Networth News
Financial Planning
Succession planning number one issue for advisers. Succession planning is issue “numero uno” for advisers in non-bank channels, according to Paul Barrett, General Manager, Advice and Distribution, ANZ. Speaking at No More Practice Live recently, Barrett said that funding sources are key to solving the issue of succession planning. “At ANZ we have a funding source, which is the basic ingredient of helping to solve problems around succession planning. If you don’t have a solution to succession planning today you’re not necessarily in trouble, but if you don’t have a solution in place in a year or two you probably will be,” said Barrett, who added that there were three key considerations for any potential acquirer in buying practices.
Financial advisers trump counterparts in client relationship stakes. Financial advisers are better at building trust and establishing close professional relationships with clients than banks and credit card providers, according to recent research from the Financial Services Institute of Australasia (Finsia). “Those financial service providers able to develop professional relationships with customers over a period of time have a distinct advantage over others in positively influencing their perceptions of fairness,” said Monash University’s Steve Worthington, who helped conduct the research for Finsia. Interestingly, banks suffered significant decreases in perceptions of fairness as customer relationships lengthened, while credit card providers fared worse than financial advisers and banks in a number of respects.
Regulatory
AMP results highlight high FoFA costs. AMP’s 2012 half-year results are an indication of the significant cost of increases in financial services red tape, according to Shadow Minister for Financial Services and Superannuation Mathias Cormann. The cost of system changes alone for AMP to implement FOFA and a number of other regulatory changes is estimated at $60 million to $75 million, he said. AMP also revealed that it had a team of 50 people working to implement FOFA and other regulatory changes imposed by Labor over the past year. “Across the whole financial services industry conservative estimates are that FOFA will cost about $700 million to implement with $375 million in additional compliance costs every year,” said Senator Cormann.

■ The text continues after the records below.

-- ==== Sys2Proof/Machine/CoreBase.lean ====
section
/-! DEFINITION. Shared operations of a core: the marks of its consumers (R200, R315, R568), the release of rings (R197), the failure of a
command (R126, R234, R235), and the faults and translations of a core's accesses (R230 to R235, R401 to R404). -/

namespace Sys2Proof.Machine

/-- The segment below which the ended kernel runs of a command leave nothing of region n to the fabric ports (R200). -/
def fabricDone (c : Core) (m : Cmd) (n : Nat) (r : Region) : Option Nat :=
  if r.shape.prod = 7 then
    match m.tileSegs[m.kdone]? with
    | some b => some b
    | none =>
      if m.kdone = 0 then none
      else
        -- every tile drained so far has had its run: what follows belongs to the next sharer, if there is one
        let after := ((c.sharers r.key).dropWhile (fun x => x.uid != m.uid)).drop 1
        some ((after.flatMap (fun x => (x.regions.filter (fun e => e.2.key == r.key)).filterMap (fun e => e.2.base))).foldl min (c.ring r.key).prod)
  else r.base.map (fun b => b + m.kdone * servSegs m n r.shape)

/-- Segments that ended kernel runs leave behind are done (R200). -/
def Core.passFabric (c : Core) : Core :=
  c.cmds.foldl (fun c m =>
    if m.hasKernel && m.fail.isNone then
      m.regions.foldl (fun c e =>
        if e.2.shape.consumes 9 && !e.2.gone then
          match fabricDone c m e.1 e.2 with
          | some b => c.doneTo e.2.key 9 b (e.2.shape.ns + 1)
          | none => c
        else c) c
    else c) c

/-! ## Tiles and the blocks they read (R102 to R107, R312 to R315) -/

/-- Format descriptor, orientation and extent of feeder A (true) or B. -/
def feedFmt (w : WorkL) (a : Bool) : FDesc := if a then w.fa else w.fb
def feedTurned (w : WorkL) (a : Bool) : Bool := if a then w.orientA else w.orientB
def feedExt (w : WorkL) (a : Bool) : Nat := if a then w.mext else w.next
/-- First logical row of a tile or an item in feeder A's or B's dimension. -/
def rowOrg (a : Bool) (s : Serv) : Nat := if a then s.m0 else s.n0
/-- K-blocks of an operand step. -/
def stepBlocks (w : WorkL) (st : Nat) : Nat := ceilDiv (stepEnd w st - stepStart w st) 32

/-- The tile of a command that is being filled. -/
def fillOf (c : Core) (m : Cmd) : Option Fill := c.opu.fill.filter (fun f => f.uid == m.uid)

/-- Tiles of a matrix command that the M engine has begun. -/
def startedTiles (c : Core) (m : Cmd) : Nat := m.filled + (if (fillOf c m).isSome then 1 else 0)

/-- Number of the feeder serving that item i takes at operand step j. -/
def blockNo (p : Params) (m : Cmd) (a : Bool) (i j : Nat) : Nat :=
  if stepCount m.work = 1 then (blockStarts a none (((workItems p m).take (i + 1)).map (itemServ p m))).length - 1
  else i * stepCount m.work + j

/-- The region a unit consumes, with its number. -/
def unitRegion (m : Cmd) (u : Nat) : Option (Nat × Region) := m.regionBy (fun r => r.consumes u)

/-- First ring segment of serving `no` of region n. -/
def servSeg (m : Cmd) (n : Nat) (rg : Region) (no : Nat) : Option Nat := rg.base.map (fun b => b + no * servSegs m n rg.shape)

/-- The block of a serving is the last so far known, and a later item of the core may need it again (R315). -/
def mayKeep (p : Params) (m : Cmd) (a : Bool) (no : Nat) : Bool :=
  stepCount m.work == 1 && !itemsFinal m && no + 1 == (feederServs p m a).length

/-- First K index of operand step st that tile t has still to take. -/
def nextK (c : Core) (m : Cmd) (t st : Nat) : Nat :=
  match fillOf c m with
  | some f =>
    if f.tile != t || f.step < st then stepStart m.work st
    else if f.step = st then stepStart m.work st + f.beat * spcOf m.work.fa.fmt m.work.fb.fmt
    else stepEnd m.work st
  | none => stepStart m.work st

/-- Stored rows of the block of item `it` at operand step st that a tile reads from K index k on: from the first up to the one after the last
(R104, R105, R107). -/
def rowsRead (p : Params) (m : Cmd) (a : Bool) (it st : Nat) (t : Serv) (k : Nat) : Nat × Nat :=
  let w := m.work
  let org := rowOrg a t - rowOrg a (itemServ p m ((workItems p m).getD it 0))
  let rows := min (feedExt w a) (rowOrg a t + p.opuDim) - rowOrg a t
  if rows = 0 ∨ stepEnd w st ≤ k then (0, 0)
  else if feedTurned w a then (org, org + rows) else (k - stepStart w st, stepEnd w st - stepStart w st)

/-- A tile still to be filled reads segment w of serving `no` of a feeder's main region. -/
def feedNeeds (p : Params) (c : Core) (m : Cmd) (a : Bool) (n : Nat) (sh : RegRec) (no w : Nat) : Bool :=
  let tiles := tileItems p m
  let rowB := (m.desc ((m.descsOf n).headD 0)).rlen * 8
  mayKeep p m a no || (List.range tiles.length).any (fun t => decide (m.filled ≤ t) && (match tiles[t]? with
    | some (it, s) => (List.range (stepCount m.work)).any (fun st => blockNo p m a it st == no &&
        (let (lo, hi) := rowsRead p m a it st s (nextK c m t st)
         decide (lo < hi) && decide (lo * rowB / sh.segb ≤ w) && decide (w ≤ (hi - 1) * rowB / sh.segb)))
    | none => false))

/-! ## Items of side and load regions (R108, R109, R121, R129, R568) -/

/-- Byte of a run under R206 for window indices i; negative indices count back from the run's first byte. -/
def linOff (x : Desc) (i : List Int) : Int :=
  ((i.getD 3 0 * Desc.dim x.ext 2 + i.getD 2 0) * Desc.dim x.ext 1 + i.getD 1 0) * x.pitch + i.getD 0 0 * x.bits / 8

/-- The segment of a run that holds a run byte; none for a byte outside the run's segments, which is read as it stands (R284). -/
def runSegAt (x : Desc) (sh : RegRec) (off : Int) : Option Nat :=
  if off < 0 ∨ runSegs x sh ≤ off.toNat / sh.segb then none else some (off.toNat / sh.segb)

/-- Item codes a unit fetches per tile: 0 zero points, 1 selectors, 2 row scales. -/
def tileCodes (m : Cmd) (u : Nat) : List Nat :=
  let w := m.work
  if u = 8 then (if w.fo.zprow && w.fo.fmt.isInt then [0] else []) ++ (if w.fo.smode = 3 then [2] else [])
  else
    let f := feedFmt w (u == 4)
    (if f.zprow then [0] else []) ++ (if f.swrow then [1] else []) ++ (if f.smode = 3 then [2] else [])

/-- The dimension of a side descriptor that runs along rows: the one whose ORG selects the consumer's row origin; without one, dimension 0
of a one-dimensional READ, else the dimension beside KDIM. -/
def rowDim (x : Desc) (sel : Nat) : Nat :=
  match [0, 1, 2, 3].find? (fun n => Desc.dim x.org n == sel && !(x.kind == 4 && n == x.kdim)) with
  | some n => n
  | none => if x.kind = 0 ∧ x.ndim = 1 then 0 else if x.kdim = 0 then 1 else 0

/-- Where the code of a row (and K-block) lies in a side run: run byte and index along dimension 0, both counted from the run's origin. -/
def sideOff (x : Desc) (s : Serv) (sel row blk : Nat) : Int × Int :=
  let idx (n : Nat) : Int :=
    if n = rowDim x sel then (row : Int) - x.origin s n else if x.kind = 4 ∧ n = x.kdim then (blk : Int) - x.origin s n else 0
  (linOff x [idx 0, idx 1, idx 2, idx 3], idx 0)

/-- A side item to fetch: unit, tile, its item and step, item code, tensor K-block. -/
structure SideJob where
  u : Nat
  tile : Nat
  t : Serv
  it : Nat
  st : Nat
  code : Nat
  blk : Nat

ASIC slaps ban on Lion Advantage. ASIC has cancelled the Australian financial services (AFS) licence of Lion Advantage and banned its chief executive David Hickie from providing financial services for two years. ASIC found that Lion Advantage had breached a number of the financial, reporting and other obligations, including having adequate professional indemnity (PI) insurance in place and lodging audited financial reports on time for Lion Advantage and the schemes it operated. “Licensees who fail to maintain adequate PI insurance expose retail clients to the risk that they go uncompensated in circumstances where a licensee has insufficient funds to meet client claims,” said ASIC commissioner Greg Tanzer.
Accounting
Caution for accountants engaged in financial planning. Accountants heavily engaged in financial planning risk contravening new standards being proposed by the Accounting Professional and Ethical Standards Board (APESB), which recently released the second exposure draft of its APES 230 Financial Planning Services standard. The proposed APES 230 will supersede the existing APS 12 Statement of Financial Advisory Service Standards (APS 12), and will apply to all members of Australia’s three major professional accounting bodies who provide financial planning advice as defined in the exposure draft. Accountants who are members of these bodies will be prohibited from receiving commissions from third parties and from setting their fees on the basis of conflicted remuneration methods such as a percentage of clients’ assets.
Call for not-for-profit sector reforms. Not-for-profit sector reforms should not proceed through parliament without amendments being sufficiently consulted upon, according to the Institute of Chartered Accountants Australia. The Economics Committee has presented a report to the House of Representatives based on the exposure draft of the Australian Charities and Not-for-Profits Commission (ACNC) bills, and recommended the bills be passed. While the broad scope of the reforms – including the establishing of a national regulator – is strongly supported, issues such as duplication of reporting, the reporting framework and governance requirements, have not been fully explored or understood by the sector, according to the Institute’s head of reporting, Kerry Hicks.
Investments
Investors turn to secured credit investments. Some institutional investors are allocating up to 50 per cent of their portfolio to secured credit due to the positive performance of this asset class, according to Threadneedle Investments. “For investors looking for robust capital preservation – while avoiding exposure to long duration risk - secured credit investments can provide significant upside,” said Threadneedle Investments’ Steven Fleming. “In the current economic climate, investors searching for income need to look further than traditional fixed income asset classes. Those seeking capital preservation may want to consider the new breed of secured credit investments – which can offer attractive risk adjusted return potential.”
Advisers need to address generational gap. Advisers need to tailor their advice to clients at a generational level, according to a report from Macquarie Bank and the SMSF Professionals’ Association of Australia Limited (SPAA). It found that investors across the generations recognise the value of advice when managing their SMSFs, but advisers should tailor their approach according to life stage to have the greatest impact, according to Macquarie Banking and financial services group analytics research manager, Gary Lembit. “Through better understanding their clients’ state of mind, advisers can adapt their advice models and learn to communicate in a way that better meets their needs, while articulating the value they can add,” he said.